Eppure bisogna andare oltre. Qualcosa non convince in questa parità di governo,
elargita per illuminazione o per promessa elettorale:
la parità uomo/donna, in un organo di governo collegiale,
appare, ed è,  ancora una decisione personale e “illuminata”
di un organo monocratico, a prescindere dal suo genere.
Se non irrompe, la parità uomo/donna, nel livello monocratico di ogni “governo”,
la nostra società continuerà a restare imbrigliata 
nelle antiche strutture di potere di produzione maschile.
La scalata alla parità uomo/donna attraverso le quote rosa
non riuscirà mai a scalfire la struttura maschilista 
della nostra organizzazione sociale, se non spezza il monocratismo.
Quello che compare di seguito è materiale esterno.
-- ==== Sys2Proof/Laws/Encoding.lean ====
section
/-! SUPPORT. Laws of the encoding: the word of a command as its fields OR-ed together, and a field of a word read
back. -/

namespace Sys2Proof

open Sys2Proof.Machine

/-- Two parts of a word that do not overlap: their sum is their disjunction. -/
theorem ofNat_add_eq_or {a b k : Nat} (hb : b < 2 ^ k) :
    BitVec.ofNat 32 (a * 2 ^ k + b) = BitVec.ofNat 32 (a * 2 ^ k) ||| BitVec.ofNat 32 b := by
  rw [← BitVec.ofNat_or, Nat.mul_comm, Nat.two_pow_add_eq_or_of_lt hb]

theorem at32_eq (v lo : Nat) : at32 v lo = BitVec.ofNat 32 (v * 2 ^ lo) := by
  apply BitVec.eq_of_toNat_eq
  simp [at32, BitVec.toNat_shiftLeft, Nat.shiftLeft_eq]

/-- The fields of 30_encoding.md R91 OR-ed together. -/
theorem pack_eq_or {op a b c imm : Nat} (ha : a < 16) (hb : b < 16) (hc : c < 16) (hi : imm < 2 ^ 12) :
    BitVec.ofNat 32 (pack op a b c imm)
      = at32 op 24 ||| at32 a 20 ||| at32 b 16 ||| at32 c 12 ||| at32 imm 0 := by
  have h1 : pack op a b c imm = op * 2 ^ 24 + (a * 2 ^ 20 + (b * 2 ^ 16 + (c * 2 ^ 12 + imm))) := by
    unfold pack; omega
  rw [h1, ofNat_add_eq_or (by omega), ofNat_add_eq_or (by omega), ofNat_add_eq_or (by omega), ofNat_add_eq_or hi]
  simp only [at32_eq, Nat.pow_zero, Nat.mul_one, BitVec.or_assoc]

/-- Bits 15:0 of format `LS` (30_encoding.md R92) OR-ed together, above them the opcode and two registers. -/
theorem packLS_eq_or {op a b off w : Nat} {s : Slot} (ha : a < 16) (hb : b < 16) (ho : off < 256) (h1 : 1 ≤ w)
    (hw : w ≤ 32) :
    BitVec.ofNat 32 (pack op a b 0 (packLS s off w))
      = at32 op 24 ||| at32 a 20 ||| at32 b 16 ||| at32 s 14 ||| at32 (w - 1) 8 ||| at32 off 0 := by
  have he : pack op a b 0 (packLS s off w)
      = op * 2 ^ 24 + (a * 2 ^ 20 + (b * 2 ^ 16 + (s.val * 2 ^ 14 + ((w - 1) * 2 ^ 8 + off)))) := by
    unfold pack packLS; omega
  rw [he, ofNat_add_eq_or (by omega), ofNat_add_eq_or (by omega), ofNat_add_eq_or (by omega),
    ofNat_add_eq_or (by omega), ofNat_add_eq_or ho]
  simp only [at32_eq, Nat.pow_zero, Nat.mul_one, BitVec.or_assoc]

/-- A field of a word whose number is written out. -/
theorem field_ofNat {n lo width : Nat} (h : n < 2 ^ 32) :
    field (BitVec.ofNat 32 n) lo width = n / 2 ^ lo % 2 ^ width := by
  rw [field, BitVec.toNat_ofNat, Nat.mod_eq_of_lt h]

theorem regAt_ofNat {n lo : Nat} {r : RegNum} (h : n < 2 ^ 32) (hr : n / 2 ^ lo % 2 ^ 4 = r.val) :
    regAt (BitVec.ofNat 32 n) lo = r := by
  apply Fin.ext
  rw [regAt, field_ofNat h, hr, Fin.val_ofNat]
  omega

theorem pointAt_ofNat {n lo : Nat} {q : PointNum} (h : n < 2 ^ 32) (hq : n / 2 ^ lo % 2 ^ 3 = q.val) :
    pointAt (BitVec.ofNat 32 n) lo = q := by
  apply Fin.ext
  rw [pointAt, field_ofNat h, hq, Fin.val_ofNat]
  omega

theorem slotAt_ofNat {n lo : Nat} {b : Slot} (h : n < 2 ^ 32) (hb : n / 2 ^ lo % 2 ^ 2 = b.val) :
    slotAt (BitVec.ofNat 32 n) lo = b := by
  apply Fin.ext
  rw [slotAt, field_ofNat h, hb, Fin.val_ofNat]
  omega

end Sys2Proof
end

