-- ==== Sys2Proof/Tests/Slice0.lean ====
section
/-! SUPPORT. The model's own tests: the ranges of operands, every command's decoding, one step on small states with
the results the spec's examples give, and for every statement with hypotheses a state and operands that meet them. -/

namespace Sys2Proof.Tests

open Sys2Proof Sys2Proof.Machine

-- One theorem after another: the many kernel evaluations of this file would otherwise each hold a thread.
set_option Elab.async false

/-! ## Helpers -/

/-- The state after, where there is one. -/
def after (r : Result) : State :=
  match r with
  | .next t => t
  | .fault _ => .reset
  | .refused _ => .reset

/-- One step in which the host presents a word. -/
def present1 (s : State) (c : Nat) : State := after (step (s.withFetchWord 32 c))

/-- The reset state with two registers written. -/
def regs2 (i : RegNum) (v : Nat) (j : RegNum) (w : Nat) : State :=
  (State.reset.setX i (BitVec.ofNat 256 v)).setX j (BitVec.ofNat 256 w)

/-- The four lengths of `PLEN`. -/
def lengths (a b c d : Nat) : Word32 := BitVec.ofNat 32 (a + 2 ^ 8 * b + 2 ^ 16 * c + 2 ^ 24 * d)

/-- A state with `PLEN`, a portion in slot `b`, and channel answers. -/
def chanState (l : Word32) (b : Slot) (bytes : List Byte) (rx : List RxAnswer) (tx : List TxAnswer) : State :=
  { State.memWrite { State.reset with plen := l } b 0 bytes with rx := rx, tx := tx }

/-- A state with a failed link and one error recorded. -/
def downState : State := { State.reset with link := .failed, esticky := 0x8, err := true, ecause := some .protocolError }

/-- The P-256 generator's coordinates (95_test_vectors.md, used in 40_field.md R123 and 41_point.md R143). -/
def gx : Nat := 0x6B17D1F2E12C4247F8BCE6E563A440F277037D812DEB33A0F4A13945D898C296

/-- See `gx`. -/
def gy : Nat := 0x4FE342E2FE1A7F9B8EE7EB4A7C0F9E162BCE33576B315ECECBB6406837BF51F5

/-! ## Ill-formed terms are refused (30_encoding.md R93) -/

theorem test_wf_refuses_btst_index : Instr.wellFormed (.btst 0 4096) = false := by decide
theorem test_wf_refuses_ldb_offset : Instr.wellFormed (.ldb 0 0 256 1) = false := by decide
theorem test_wf_refuses_ldb_width_zero : Instr.wellFormed (.ldb 0 0 0 0) = false := by decide
theorem test_wf_refuses_ldb_width : Instr.wellFormed (.ldb 0 0 0 33) = false := by decide
theorem test_wf_refuses_stb_offset : Instr.wellFormed (.stb 0 0 256 1) = false := by decide
theorem test_wf_refuses_stb_width_zero : Instr.wellFormed (.stb 0 0 0 0) = false := by decide
theorem test_wf_refuses_stb_width : Instr.wellFormed (.stb 0 0 0 33) = false := by decide

/-! ## Decoding: words written field by field from 30_encoding.md R92 and R94 -/

theorem test_decode_fadd : decode 0b00010000_0011_0001_0010_000000000000#32 = .ok (.fadd 3 1 2) := by decide
theorem test_decode_fsub : decode 0b00010001_1111_0001_1000_000000000000#32 = .ok (.fsub 15 1 8) := by decide
theorem test_decode_fmul : decode 0b00010010_0100_1111_0001_000000000000#32 = .ok (.fmul 4 15 1) := by decide
theorem test_decode_fred : decode 0b00010011_0010_0001_0000_000000000000#32 = .ok (.fred 2 1) := by decide
theorem test_decode_finv : decode 0b00010100_1000_0111_0000_000000000000#32 = .ok (.finv 8 7) := by decide
theorem test_decode_btst : decode 0b00011000_0000_0101_0000_111111111111#32 = .ok (.btst 5 4095) := by decide
theorem test_decode_padd : decode 0b00100000_0111_0001_0010_000000000000#32 = .ok (.padd 7 1 2) := by decide
theorem test_decode_pmul : decode 0b00100001_0001_1100_0110_000000000000#32 = .ok (.pmul 1 12 6) := by decide
theorem test_decode_peq : decode 0b00100010_0000_0011_0111_000000000000#32 = .ok (.peq 3 7) := by decide
theorem test_decode_ldb : decode 0b00110000_0100_0000_10_0_11111_00000011#32 = .ok (.ldb 4 2 3 32) := by decide
theorem test_decode_stb : decode 0b00110001_0000_1001_01_0_00000_11111111#32 = .ok (.stb 9 1 255 1) := by decide
theorem test_decode_txf : decode 0b01000000_0000_0000_0000_0000000000_11#32 = .ok (.txf 3) := by decide
theorem test_decode_txid : decode 0b01000001_000000000000000000000000#32 = .ok .txid := by decide
theorem test_decode_rxf : decode 0b01000010_0000_0000_0000_0000000000_10#32 = .ok (.rxf 2) := by decide
theorem test_decode_rxid : decode 0b01000011_000000000000000000000000#32 = .ok .rxid := by decide
theorem test_decode_txack : decode 0b01001000_000000000000000000000000#32 = .ok .txack := by decide
theorem test_decode_rxack : decode 0b01001001_000000000000000000000000#32 = .ok .rxack := by decide
theorem test_decode_sendcall : decode 0b01010000_000000000000000000000000#32 = .ok .sendcall := by decide
theorem test_decode_recvcall : decode 0b01010001_000000000000000000000000#32 = .ok .recvcall := by decide
theorem test_decode_sinit : decode 0b01111111_000000000000000000000000#32 = .ok .sinit := by decide

/-- The three cases of 30_encoding.md R95. -/
theorem test_decode_illegal :
    decode 0x00000000 = .error .opcode ∧ decode 0xFFFFFFFF = .error .opcode ∧
      decode 0x20900000 = .error .pointField ∧ decode 0x22008000 = .error .pointField ∧
      decode 0x10000001 = .error .unusedBits ∧ decode 0x30002000 = .error .unusedBits ∧
      decode 0x40000004 = .error .unusedBits ∧ decode 0x18100000 = .error .unusedBits := by decide

theorem test_decodeTableWord : decodeTableWord 32 0x10312000 = some (.fadd 3 1 2) := by decide

/-! ## One step: the results of the spec's examples -/

/-- 40_field.md R121, example. -/
theorem test_fadd : (present1 (regs2 1 2 2 3) 0x10312000).getX 3 = 5 := by decide +kernel

/-- 40_field.md R121: both operands `2^256 - 1`. -/
theorem test_fadd_wide :
    (present1 (regs2 1 (2 ^ 256 - 1) 2 (2 ^ 256 - 1)) 0x10112000).getX 1
      = 0x00000001FFFFFFFDFFFFFFFFFFFFFFFFFFFFFFFE000000000000000000000000#256 := by decide +kernel

/-- 40_field.md R122, example: 2 - 3 is `P - 1`. -/
theorem test_fsub : ((present1 (regs2 1 2 2 3) 0x11312000).getX 3).toNat = Config.P - 1 := by decide +kernel

/-- 40_field.md R123, example. -/
theorem test_fmul :
    (present1 (regs2 1 gx 2 gy) 0x12312000).getX 3
      = 0x823CD15F6DD3C71933565064513A6B2BD183E554C6A08622F713EBBBFACE98BE#256 := by decide +kernel

/-- 40_field.md R124, example: `P + 7`. -/
theorem test_fred : (present1 (regs2 1 (Config.P + 7) 2 0) 0x13110000).getX 1 = 7 := by decide +kernel

/-- 40_field.md R125, example: the inverse of 2. -/
theorem test_finv :
    (present1 (regs2 1 2 2 0) 0x14210000).getX 2
      = 0x7FFFFFFF80000000800000000000000000000000800000000000000000000000#256 := by decide +kernel

/-- 40_field.md R125: the operand `P` fails with cause 4, and the destination is unchanged. -/
theorem test_finv_of_P :
    let t := present1 (regs2 1 Config.P 2 77) 0x14210000
    t.getX 2 = 77 ∧ t.statusWord = 2 ∧ t.ecauseWord = 4 ∧ t.esticky = 0x10 := by decide +kernel

/-- 40_field.md R126, example: bits 1 and 2 of 5. -/
theorem test_btst :
    (present1 (regs2 1 5 2 0) 0x18010001).flagT = false ∧ (present1 (regs2 1 5 2 0) 0x18010002).flagT = true := by
  decide +kernel

/-- 40_field.md R126: index 255 is the top bit, index 256 is none. -/
theorem test_btst_top :
    (present1 (regs2 1 (2 ^ 255) 2 0) 0x180100FF).flagT = true ∧
      (present1 (regs2 1 (2 ^ 256 - 1) 2 0) 0x18010100).flagT = false := by decide +kernel

/-- 41_point.md R143, example: twice the generator. -/
theorem test_padd :
    (present1 (regs2 0 gx 1 gy) 0x20100000).getQ 1
      = ⟨0x7CF27B188D034F7E8A52380304B51AC3C08969E277F21B35A60B48FC47669978,
        0x07775510DB8ED040293D9AC69F7430DBBA7DADE63CE982299E04B79D227873D1⟩ := by decide +kernel

/-- 41_point.md R143: `(5, 0) + (5, 0)` raises ArithmeticError. -/
theorem test_padd_error : (present1 (regs2 0 5 1 0) 0x20100000).ecause = some .arithmeticError := by decide +kernel

/-- 41_point.md R145, example: three times the generator. -/
theorem test_pmul :
    (present1 ((regs2 0 gx 1 gy).setX 4 3) 0x21140000).getQ 1
      = ⟨0x5ECBE4D1A6330A44C8F7EF951D4BF165E6C6B721EFADA985FB41661BC6E7FD6C,
        0x8734640C4998FF7E374B06CE1A64A2ECD82AB036384FB83D9A79B127A27D5032⟩ := by decide +kernel

/-- 41_point.md R146: equality is of raw pairs, `(1, 2)` and `(2, 1)` are not equal. -/
theorem test_peq :
    (present1 (((regs2 0 1 1 2).setX 2 1).setX 3 2) 0x22001000).flagEq = true ∧
      (present1 (((regs2 0 1 1 2).setX 2 2).setX 3 1) 0x22001000).flagEq = false := by decide +kernel

/-- 42_loadstore.md R161, example. -/
theorem test_ldb :
    (present1 (chanState (lengths 0 0 32 0) 2 (List.replicate 30 0 ++ [1, 2]) [] []) 0x3050811E).getX 5 = 258 := by
  decide +kernel

/-- 42_loadstore.md R161, example: one byte too far. -/
theorem test_ldb_bounds :
    (present1 (chanState (lengths 0 0 32 0) 2 [1, 2] [] []) 0x3060811F).ecauseWord = 6 := by
  decide +kernel

/-- 42_loadstore.md R162: `26` in two bytes, in the middle of a portion. -/
theorem test_stb :
    ((present1 { regs2 1 26 2 0 with plen := lengths 4 0 0 0 } 0x31010101).portion 0) = [0, 0, 0x1A, 0] := by
  decide +kernel

/-- 42_loadstore.md R162: 256 does not fit one byte. -/
theorem test_stb_range :
    (present1 { regs2 1 256 2 0 with plen := lengths 4 0 0 0 } 0x31010000).ecauseWord = 7 := by
  decide +kernel

/-- 43_frame.md R171, example. -/
theorem test_txf :
    (present1 (chanState (lengths 3 0 0 0) 0 [1, 2, 3] [] (accepts 20)) 0x40000000).sent
      = [0x55, 0x55, 0x55, 0x55, 1, 2, 3, 0xFF, 0xFF, 0xFF, 0xFF] := by decide +kernel

/-- 43_frame.md R171: an absent slot is sent as the empty frame. -/
theorem test_txf_empty :
    (present1 (chanState 0 0 [] [] (accepts 20)) 0x40000000).sent
      = [0x55, 0x55, 0x55, 0x55, 0xFF, 0xFF, 0xFF, 0xFF] := by decide +kernel

/-- 43_frame.md R172, example. -/
theorem test_txid :
    (present1 { State.reset with fid := 0x11223344, tx := accepts 12 } 0x41000000).sent
      = [0x55, 0x55, 0x55, 0x55, 0x11, 0x22, 0x33, 0x44, 0xFF, 0xFF, 0xFF, 0xFF] := by decide +kernel

/-- 43_frame.md R179: on a failed link, cause 8 and nothing sent. -/
theorem test_txid_link_down :
    let t := present1 { downState with tx := accepts 12 } 0x41000000
    t.ecauseWord = 8 ∧ t.esticky = 0x108 ∧ t.sent = [] := by decide +kernel

/-- 43_frame.md R175, example. -/
theorem test_rxf :
    let t := present1 (chanState (lengths 0 3 0 0) 0 [] (arrives [0x12, 0x34, 0x56, 0x55, 0x55, 0x55, 0x55, 0x0A,
      0x0B, 0x0C, 0xFF, 0xFF, 0xFF, 0xFF, 0x41]) []) 0x42000001
    t.portion 1 = [0x0A, 0x0B, 0x0C] ∧ t.statusWord = 0 ∧ t.rx = arrives [0x41] := by decide +kernel

/-- 43_frame.md R174(b): one stray `55` shifts the payload; its last byte `FF` lets the stop test pass. -/
theorem test_rxf_stray_marker_byte :
    let t := present1 (chanState (lengths 0 2 0 0) 0 [] (arrives [0x55, 0x55, 0x55, 0x55, 0x55, 0x0A, 0xFF, 0xFF,
      0xFF, 0xFF, 0xFF]) []) 0x42000001
    t.portion 1 = [0x55, 0x0A] ∧ t.statusWord = 0 ∧ t.rx = arrives [0xFF] := by decide +kernel

/-- 43_frame.md R177, example. -/
theorem test_rxid :
    (present1 { State.reset with rx := arrives [0x55, 0x55, 0x55, 0x55, 0x22, 0x33, 0x44, 0x55, 0xFF, 0xFF, 0xFF,
      0xFF] } 0x43000000).fid = 0x22334455 := by decide +kernel

/-- 43_frame.md R177, R178: closed after two payload bytes: the top two bytes are new, FramingError. -/
theorem test_rxid_cut :
    let t := present1 { State.reset with
      fid := 0x01020304, rx := arrives [0x55, 0x55, 0x55, 0x55, 0x22, 0x33] ++ [.closed] } 0x43000000
    t.fid = 0x22330304 ∧ t.ecauseWord = 2 ∧ t.statusWord = 0x12 := by decide +kernel

/-- 44_ack_sequencer.md R191, example. -/
theorem test_txack :
    (present1 { State.reset with tx := accepts 3 } 0x48000000).sent = [0x41, 0x43, 0x4B] := by decide +kernel

/-- 44_ack_sequencer.md R191, 60_exceptions.md R251: closed after one byte, cause 1. -/
theorem test_txack_closed :
    let t := present1 { State.reset with tx := [.accepted, .closed] } 0x48000000
    t.ecauseWord = 1 ∧ t.esticky = 0x2 ∧ t.statusWord = 0x12 ∧ t.sent = [0x41] := by decide +kernel

/-- 44_ack_sequencer.md R193, example. -/
theorem test_rxack :
    let t := present1 { State.reset with rx := arrives [0x41, 0x43, 0x4B, 0x55] } 0x49000000
    t.statusWord = 0 ∧ t.rx = arrives [0x55] := by decide +kernel

/-- 44_ack_sequencer.md R193: `41 43 4A` is consumed and fails with ProtocolError. -/
theorem test_rxack_mismatch :
    let t := present1 { State.reset with rx := arrives [0x41, 0x43, 0x4A] } 0x49000000
    t.ecauseWord = 3 ∧ t.statusWord = 0x12 ∧ t.rx = [] := by decide +kernel

/-- 44_ack_sequencer.md R194, example. -/
theorem test_sendcall :
    let t := present1 { chanState (lengths 2 0 0 0) 0 [0xAA, 0xBB] (arrives [0x41, 0x43, 0x4B, 0x41, 0x43, 0x4B])
      (accepts 22) with fid := 0x11223344 } 0x50000000
    t.sent = [0x55, 0x55, 0x55, 0x55, 0x11, 0x22, 0x33, 0x44, 0xFF, 0xFF, 0xFF, 0xFF, 0x55, 0x55, 0x55, 0x55, 0xAA,
      0xBB, 0xFF, 0xFF, 0xFF, 0xFF] ∧ t.statusWord = 0 ∧ t.rx = [] := by decide +kernel
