-- ==== Sys2Proof/Config.lean ====
section
/-! DEFINITION. The named value sets of the manual (section 11.2 lists their codes): ports, request kinds, statuses, reasons and states. The part has no free value: nothing in the manual leaves a result open. -/

namespace Sys2Proof

/-- The two host ports: TWP, the two-wire target port, and FWP, the four-wire target port. -/
inductive Port where
  | twp
  | fwp
  deriving DecidableEq, Repr

/-- A source of ticks (R74): one period of the internal oscillator, or one rising edge on TBI. -/
inductive TickSource where
  | oscillator
  | tbi
  deriving DecidableEq, Repr

/-- What ends a TWP segment (section 9.2): a repeated start, or the STOP that ends the transaction. -/
inductive SegmentEnd where
  | repeatedStart
  | stop
  deriving DecidableEq, Repr

/-- The 22 request kinds (section 11.2). Kind NONE stands in EMPTY completions only and is no member. -/
inductive ReqKind where
  | attach | detach | ping | querySlot
  | acquire | release | renew | downgrade | upgrade | cancel | breakLease | notices | queryLease
  | queryResource | define | retire | tokenCheck
  | profileRead | profileSet | profileRestore | profileFreeze | config
  deriving DecidableEq, Repr

/-- The outcome codes of completions (section 11.2). -/
inductive Status where
  | ok | granted | more | replaced | current | stale
  | busy | timedOut | cancelled | tooLate | notParked
  | lapsed | revoked | unknownLease | notHolder
  | unknownResource | denied | modeNotAllowed | alreadyHeld
  | quota | tableFull | waitFull | renewLimit | epochSpent | catalogFull
  | upgradeConflict | notShared | notExclusive
  | retired | nameTaken | badOperand | profileRefused | empty
  deriving DecidableEq, Repr

/-- The reasons of the refusal record (R121, R123, section 11.2). -/
inductive RefusalReason where
  | none | badLead | badLength | shortFrame | checkFailed | badKind
  | staleSession | portMismatch | tagBusy | intakeFull | busClear
  deriving DecidableEq, Repr

/-- The reasons of a BAD_OPERAND completion (R5, R164). -/
inductive OperandReason where
  | range | relation | notZero | length
  deriving DecidableEq, Repr

/-- The reasons of a PROFILE_REFUSED completion (R110, R111). -/
inductive ProfileReason where
  | frozen | aboveCeiling | belowUse | selfLockout | badSlot
  deriving DecidableEq, Repr

/-- The answers to a check-only query (section 11.2). -/
inductive CheckAnswer where
  | current | stale | unknownResource | checkFailed
  deriving DecidableEq, Repr

/-- Mode of a lease and holder mode of a resource. NONE is a holder mode, and the cleared mode of a FREE record. -/
inductive Mode where
  | none | shared | exclusive
  deriving DecidableEq, Repr

/-- States of a lease record (R21). -/
inductive LeaseState where
  | free | reserved | held | lapsed | revoked
  deriving DecidableEq, Repr

/-- States of a catalog entry (R1). `opened` is the manual's OPEN. -/
inductive CatState where
  | vacant | opened | draining
  deriving DecidableEq, Repr

/-- States of a slot (R88). -/
inductive SlotState where
  | vacant | active | lost
  deriving DecidableEq, Repr

/-- Why the last session of a slot ended (R100). -/
inductive EndCause where
  | none | detached | keepalive | reset | replaced
  deriving DecidableEq, Repr

/-- States of a tag (R129). `opened` is the manual's OPEN. -/
inductive TagState where
  | free | opened | done
  deriving DecidableEq, Repr

/-- The seven rights, in the order of their numbers 0 to 6 (section 6.2). -/
inductive Right where
  | acquireX | acquireS | wait | breakLease | catalog | check | profile
  deriving DecidableEq, Repr

/-- An accepted request frame as an intake queue holds it, whole (R120). The operand length is the length of `operands`. -/
structure Frame where
  slot     : SlotIx
  session  : Session
  tag      : TagIx
  kind     : ReqKind
  operands : List Byte
  deriving DecidableEq, Repr

/-- A completion record (R130). Its slot is the list it stands in. -/
structure Completion where
  tag     : TagIx
  kind    : ReqKind
  status  : Status
  payload : List Byte
  deriving DecidableEq, Repr

/-- A port's refusal record (R123). -/
structure RefusalRecord where
  reason  : RefusalReason
  lead    : Byte
  tagKind : Byte
  deriving DecidableEq, Repr

/-- A check-only query: name, epoch and mode byte (R141, R142). -/
structure Query where
  name  : ResName
  epoch : Epoch
  mode  : Byte
  deriving DecidableEq, Repr

end Sys2Proof
end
Per aprire una via possibile al cambiamento della società,
anche nella direzione dell’estensione della democrazia e della trasparenza,
e soprattutto della formazione di una decisione pubblica
non più condizionata/dominata da una cultura di genere maschile,
in tutte le “sedi/posizioni” di natura decisoria di pubblica utilità
la presenza uomo/donna non può non essere pari, anzi, dovrà essere pari.
In realtà, il monocratismo, il potere/dominio, cioè, di uno solo,
anche per via democratica, è proprio l’esito peggiore del #maschilismo,
con tutte le sue degenerazioni, dal leaderismo carismatico 
all’uomo della provvidenza (la P maiuscola, in questo caso, sarebbe un’offesa
all’intelligenza di qualsivoglia Provvidenza!).
Il maschilismo cade solo insieme al monocratismo.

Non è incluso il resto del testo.